Great Beginnings in the Great Plains: Communities for Kids Builds Nebraska’s Child Care Infrastructure, Cultivates All Community Stakeholders - Early Learning Nation

Great Beginnings in the Great Plains: Communities for Kids Builds Nebraska’s Child Care Infrastructure, Cultivates All Community Stakeholders

Photo: Nebraska Children and Families Foundation

Marti Beard is a fifth-generation rancher in addition to being vice president of Early Childhood Programs of Nebraska Children and Families Foundation. She knows her state inside and out and is accustomed to some Nebraskans who express the belief that mothers of young children should stay at home instead of working outside the home. That, Beard says, is a reliable place for starting any conversation. “One thing we all agree on is the importance of having a great beginning.”

Marti Beard rallying community support

When she engages in further conversation, she finds that everyone knows single moms and nontraditional families that don’t fit the stereotype of rural America. The state’s meatpacking industry, for example, employs more than 26,000 workers, including many immigrants and refugees.

Like virtually every other state, Nebraska is enduring a critical child care shortage. The gap was already holding families back from work pre-pandemic but the past two years have brought awareness of the issue to Nebraskans who hadn’t considered it before.

The pandemic has also deepened the crisis in every community Beard visits. The data back up her observation. According to Bipartisan Policy Institute’s recent Child Care Gap survey, the state’s supply of child care slots totals 92,780, but 112,410 children have the potential need for child care.

Beard leads Nebraska Child and Families Foundation’s Communities for Kids (C4K), launched in 2017 with funding from the Buffett Early Childhood Fund and the William & Ruth Scott Family Foundation. The initiative addresses shortages of high-quality early childhood care and education programs by supporting the creation and implementation of child care solutions that incorporate both capacity and quality.

The C4K process is designed to cultivate and galvanize a core team in the community and to expand outward, gathering momentum. Usually, it starts with women who want to join the workforce but can’t without child care. They engage anyone who will listen—the mayor, the police chief, business owners and bankers. Hospitals and colleges can leverage their power within a community. Beard and her team of four facilitate dialogue among public and private organizations and work toward a goal developed in partnership with all these stakeholders.

At the moment, 42 Nebraska communities are developing child care plans. Some are building centers; others are enhancing care in informal settings or expanding opportunities for training and licensure. “We never have a preset plan,” Beard says. “Or we do, but as we bring more people to the table and incorporate all the data, the plan will change a hundred times.”

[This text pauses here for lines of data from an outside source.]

-- ==== Sys2Proof/Machine/Lodge.lean ====
section
/-! DEFINITION. The Lodge: supply and gatehouse lock, trim windows, alarms, calendar, time steps (R229, R230, R367–R384). -/

namespace Sys2Proof.Machine

/-! ## Supply and lock (R367–R370) -/

/-- The next source while the main-derived supply is away (R367). -/
def Hw.spareSupply (h : Hw) : LodgeSupply :=
  if h.holdup && h.ins.vbatSwitch != .opened && 5000 < h.pwr.vbat then .vbat else .vkeep

/-- GATEHOUSE_LOCK_CLOSE (R368). -/
def execGatehouseLockClose (s : State) : Out := s.upd fun h =>
  { h with lodge := { h.lodge with lock := true, supply := h.spareSupply } }

/-- LODGE_SUPPLY_RETURN (R369). -/
def execLodgeSupplyReturn (s : State) : Out := s.upd fun h => { h with lodge := { h.lodge with supply := .main } }

/-- GATEHOUSE_LOCK_OPEN (R369, R371): the Lodge is on MAIN and the main domain has been out of reset for 10 ms; LODGE_RESET is
read. -/
def execGatehouseLockOpen (s : State) : Out := s.upd fun h =>
  if h.ins.mainOn && !h.lines.rstLow && h.lodge.supply == .main then ({ h with lodge := { h.lodge with lock := false } }).lodgeCheck else h

/-- LODGE_SUPPLY_MOVE (R367, R368): with the main supply absent the Lodge moves between VBAT and VKEEP. -/
def execLodgeSupplyMove (s : State) : Out := s.upd fun h =>
  let next : LodgeSupply := match h.lodge.supply with
    | .main => .main
    | .vbat => .vkeep
    | .vkeep => if h.holdup && h.ins.vbatSwitch != .opened then .vbat else .vkeep
  { h with lodge := { h.lodge with supply := next } }

/-- LODGE_RESET (R370): every Lodge register takes its default. -/
def execLodgeReset (s : State) : Out := s.upd fun h =>
  { h with lodge := { Hw.reset.lodge with windowAt := h.clk, lock := h.lodge.lock, supply := h.lodge.supply, checked := h.lodge.checked,
                                          timeSet := h.lodge.timeSet, leadStep := h.lodge.leadStep } }

/-! ## Trim (R372, R373) -/

/-- Band of a temperature in 0.01 °C. -/
def bandOf (t : Int) : Nat := if t < -4000 then 0 else min 7 ((t + 4000) / 1600).toNat

/-- The temperature lies 1 °C inside a band; the outer bands have no outer edge. -/
def insideBand (t : Int) (b : Nat) : Bool :=
  (b == 0 || -4000 + 1600 * (b : Int) + 100 ≤ t) && (b == 7 || t ≤ -2400 + 1600 * (b : Int) - 100)

/-- The band for the next window: TS0 as last converted; with the main domain off the last one stays. -/
def Hw.bandNow (h : Hw) : Nat :=
  let r := h.result 44
  let b := bandOf r.value
  if h.ins.mainOn && r.slice != 3 && insideBand r.value b then b else h.lodge.bandSel

def clampTrim (n : Int) : Int := max (-511) (min 511 n)

/-- A window: 64 s (R372). -/
def windowUs : Nat := 64000000

/-- TRIM_WINDOW (R372–R374): the window in progress has ended, the next one begins on its boundary. -/
def execTrimWindow (s : State) : Out := s.upd fun h =>
  let h := h.reach (h.lodge.windowAt + windowUs)
  let b := h.bandNow
  let at_ := h.clk - (h.clk - h.lodge.windowAt) % windowUs
  { h with lodge := { h.lodge with windowAt := at_, bandSel := b, n := clampTrim (h.lodge.trim + h.lodge.band.getD b 0) } }

/-! ## Alarms and steps of the time (R381–R384, R292) -/

/-- The event of alarm i; while only the Lodge is alive it waits for the next boot (R382). -/
def Hw.raiseAlarm (h : Hw) (i : Nat) : Hw :=
  if h.ins.mainOn || h.seq.state == .standby then h.raise (40 + i)
  else { h with lodge := { h.lodge with alarms := h.lodge.alarms.modify i (fun a => { a with toRaise := true }) } }

/-- Alarm i fires (R382); it wakes the module from STANDBY where WAKE bit 1 is set (R516). -/
def Hw.fireAlarm (h : Hw) (i : Nat) (skipped : Bool) : Hw :=
  let a := h.lodge.alarms.getD i Alarm.disarmed
  if a.state == .armed then
    let h : Hw := { h with lodge := { h.lodge with
      alarms := h.lodge.alarms.set i { a with state := .fired, skipped := skipped } } }
    let h := h.raiseAlarm i
    if a.wake && h.wakes && h.seq.wake.getLsbD 1 then h.exitStandby else h
  else h

/-- Microseconds until the count reaches a value. -/
def Lodge.usTo (l : Lodge) (t : Nat) : Nat :=
  let rate := 1024 * ((trimWindow : Int) + l.n).toNat
  if rate = 0 then 0 else ((t - l.ticks) * tickUnit - l.frac + rate - 1) / rate

/-- Time passes until the count is at least a value. -/
def Hw.reachTick (h : Hw) (t : Nat) : Hw := if h.lodge.ticks < t then h.advance (h.lodge.usTo t) else h

/-- ALARM_FIRE (R382). -/
def execAlarmFire (a : Fin 2) (s : State) : Out := s.upd fun h =>
  let x := h.lodge.alarms.getD a Alarm.disarmed
  if x.state == .armed then (h.reachTick x.time).fireAlarm a false else h

/-- The alarms meet a step of the time to a new count (R383, R384): passed over, they fire with SKIPPED; met exactly, they fire
without it. -/
def Hw.stepAlarms (h : Hw) (new : Nat) : Hw :=
  (List.range 2).foldl (fun h i =>
    let t := (h.lodge.alarms.getD i Alarm.disarmed).time
    if t ≤ new then h.fireAlarm i (t < new) else h) h

/-- Sessions that are open across a step of 1 s or more are flagged TIME_STEPPED (R292). -/
def Hw.markStepped (h : Hw) (old new : Nat) : Hw :=
  if 1024 ≤ max (new - old) (old - new) then
    { h with slots := h.slots.map (fun s => if s.open? && !s.captured then { s with flags := s.flags ||| 4 } else s) }
  else h

/-- The Lodge is written: count, status and source; a synchronised time is LAST_SYNC. -/
def Hw.stepTime (h : Hw) (new : Nat) (st : TimeStatus) (source : Nat) (sync : Bool) : Hw :=
  let h := h.markStepped h.lodge.ticks new
  let h : Hw := { h with lodge := { h.lodge with ticks := new, frac := 0, status := st, source := source
                                                 lastSync := if sync then new else h.lodge.lastSync
                                                 lastSyncSource := if sync then source else h.lodge.lastSyncSource } }
  h.stepAlarms new

/-! ## Calendar and status (R377, R378) -/

/-- Last valid value of SECONDS (R377). -/
def lastSecond : Nat := 6311433599

/-- CALENDAR_OVERFLOW (R377). -/
def execCalendarOverflow (s : State) : Out := s.upd fun h =>
  let h := h.reachTick ((lastSecond + 1) * 1024)
  ({ h with lodge := { h.lodge with status := .invalid } }).raise 43

/-- HOLDOVER (R378). -/
def execHoldover (s : State) : Out := s.upd fun h =>
  if h.lodge.status == .setSynced then
    let h := h.reachTick (h.lodge.lastSync + 604800 * 1024)
    ({ h with lodge := { h.lodge with status := .holdover } }).raise 43
  else h

/-! ## TIME_SET (R379) and copies of the lead's time (R229, R230) -/

/-- TIME_SET_APPLY (R379 item 3): a closed lock discards the write. -/
def execTimeSetApply (s : State) : Out := s.upd fun h =>
  match h.lodge.timeSet with
  | some t =>
    if t.committed then
      let new := h.timeTarget t
      let h : Hw := { h with lodge := { h.lodge with timeSet := none } }
      if h.lodge.lock then h.endJob t.job 0x32 0 (be 4 t.seq)
      else
        let h := h.stepTime new (syncStatus t.synced) 1 t.synced
        ({ h with lodge := { h.lodge with lodgeReset := false } }).endJob t.job 0 0 (be 4 t.seq)
    else h
  | none => h

/-- STATUS of a time value. -/
def statusOf (v : DWord) : TimeStatus :=
  match (v.extractLsb' 10 4).toNat with
  | 1 => .setLocal
  | 2 => .setSynced
  | 3 => .holdover
  | _ => .invalid

/-- The Lodge `us` microseconds after the count of a time value. -/
def Hw.afterLead (h : Hw) (v : DWord) (us : Nat) : Lodge := ({ h.lodge with ticks := ticksOf v.toNat, frac := 0 }).run us

/-- The Lodge takes the lead's time, `us` microseconds after its cycle boundary, and the lead's status, with set source 2. -/
def Hw.copyLead (h : Hw) (v : DWord) (us : Nat) : Hw :=
  let l := h.afterLead v us
  let h := h.stepTime l.ticks (statusOf v) 2 (statusOf v == .setSynced)
  { h with lodge := { h.lodge with frac := l.frac } }

/-- A record lost outside a last-word commit: the counter is stored (R298, R317). -/
def Hw.loseStored (h : Hw) : Hw :=
  let h := h.loseRecord
  if h.inLimp then h else h.pair 0x201 (be 4 h.recordsLost)

/-- The same with its TIME_SET record (R229, R230, R298, R313): without log space the step comes without the record, which
counts as lost; where an erase is needed it comes when the erase has ended. In LIMP the step comes without a record (R482). -/
def Hw.copyLeadRecorded (h : Hw) (v : DWord) (us : Nat) : Hw :=
  if h.inLimp then h.copyLead v us
  else if h.logSpace < 18 then (h.copyLead v us).loseStored
  else if h.logErased < 3 then
    { h with lodge := { h.lodge with leadStep := some { value := v, delay := us, since := h.clk } } }
  else
    let after := timeValue (h.afterLead v us).ticks (statusOf v) 2
    (h.enqueueLog (h.timeRecord h.now after) .none).copyLead v us

/-- Admission (R229): TIME plus the follower's own delay from the cycle boundary. A closed lock discards the write (R369). -/
def Hw.timeAtAdmission (h : Hw) (v : DWord) (delayUs : Nat) : Hw :=
  if statusOf v == .invalid || h.lodge.lock then h else h.copyLeadRecorded v delayUs

/-- The comparison of R230 between the own count at the lead's boundary and TIME: a difference of 2 ticks is stepped over, with
a record from 1 s on; a change of the lead's status is copied. -/
def Hw.compareTime (h : Hw) : Hw :=
  let v := h.prm.leadTime
  if statusOf v == .invalid || h.lodge.lock then h
  else
    let lead := ticksOf v.toNat
    let diff := max (lead - h.prm.ownTicks) (h.prm.ownTicks - lead)
    let now := h.lodge.ticks + lead - h.prm.ownTicks
    if 1024 ≤ diff then h.copyLeadRecorded (timeValue now (statusOf v) 0) 0
    else if 2 ≤ diff then h.copyLead (timeValue now (statusOf v) 0) 0
    else h

/-- A change of the lead's time status is copied (R230, R378), but not INVALID (R229). -/
def Hw.copyStatus (h : Hw) (v : DWord) : Hw :=
  let st := statusOf v
  if h.lodge.lock || st == .invalid then h
  else { h with lodge := { h.lodge with status := st, source := 2
                                        lastSync := if st == .setSynced then h.lodge.ticks else h.lodge.lastSync
                                        lastSyncSource := if st == .setSynced then 2 else h.lodge.lastSyncSource } }

end Sys2Proof.Machine
end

All the listening and organizing can take time—as long as three years from start to finish—but Beard believes that’s what makes the difference between a project the community will use and one that stands empty. Among recent advances in C4K communities:

  • City leaders in Lexington are working together to build a child care center to support Latino and Somali families.
  • Red Willow County hired an early childhood coordinator and has increased child care capacity by 60 children.
  • Lincoln Mayor Leirion Gaylor Baird challenged residents to match a $500,000 city donation to the Lincoln Littles fundraising drive as it seeks to raise $1 million for early childhood scholarships.
  • Norfolk public schools offer support, training and curricula to all preschool programs through the Power of Preschool initiative.
  • Stuart, population 574, has final plans to build an early childhood development center adjacent to the public school.

As Beard sees it, “More and more Nebraskans believe in early education, and we’ve seen its priority increase, even compared to issues like housing and jobs.” She says the business community has taken a special interest as they realize the workforce ramifications. “People aren’t going to move to your community if you don’t have child care,” Beard points out. “They’re not going to stay there if you don’t have it.”

Rancher and philanthropist Jay Wolf with his granddaughter at the opening celebration of Boone Beginnings

Beard introduced me to Jay Wolf, owner of Wagonhammer Ranch and an unlikely champion of early child care in Albion, Neb. Wolf’s children are grown, and in an average day, he sees more cows than people, but he was convinced by Beard’s arguments about making Albion, Neb., attractive to today’s and tomorrow’s employees. And he recognizes quality early education’s importance to a community. “If we don’t help them get ready for kindergarten,” he says, “they will still be behind when they graduate high school—if they graduate at all.”

Wolf and his wife Susie contributed $250,000, which helped build Boone Beginnings Family and Child Development Center, which now serves 16 children, with plans for 64 more over the next three years. He says 80% of the funding came from local sources, while the rest came from the Sherwood and Scott foundations. He’s proud that the center has a sustainable business plan and credits Beard for her steady guidance. “This took a diverse range of leaders,” he says, “but we couldn’t have done it without Marti.”

Mark Swartz writes for Early Learning Nation and the Stanford Center on Early Childhood about efforts to improve early care and education. He lives in Takoma Park, Maryland, with his wife and two children.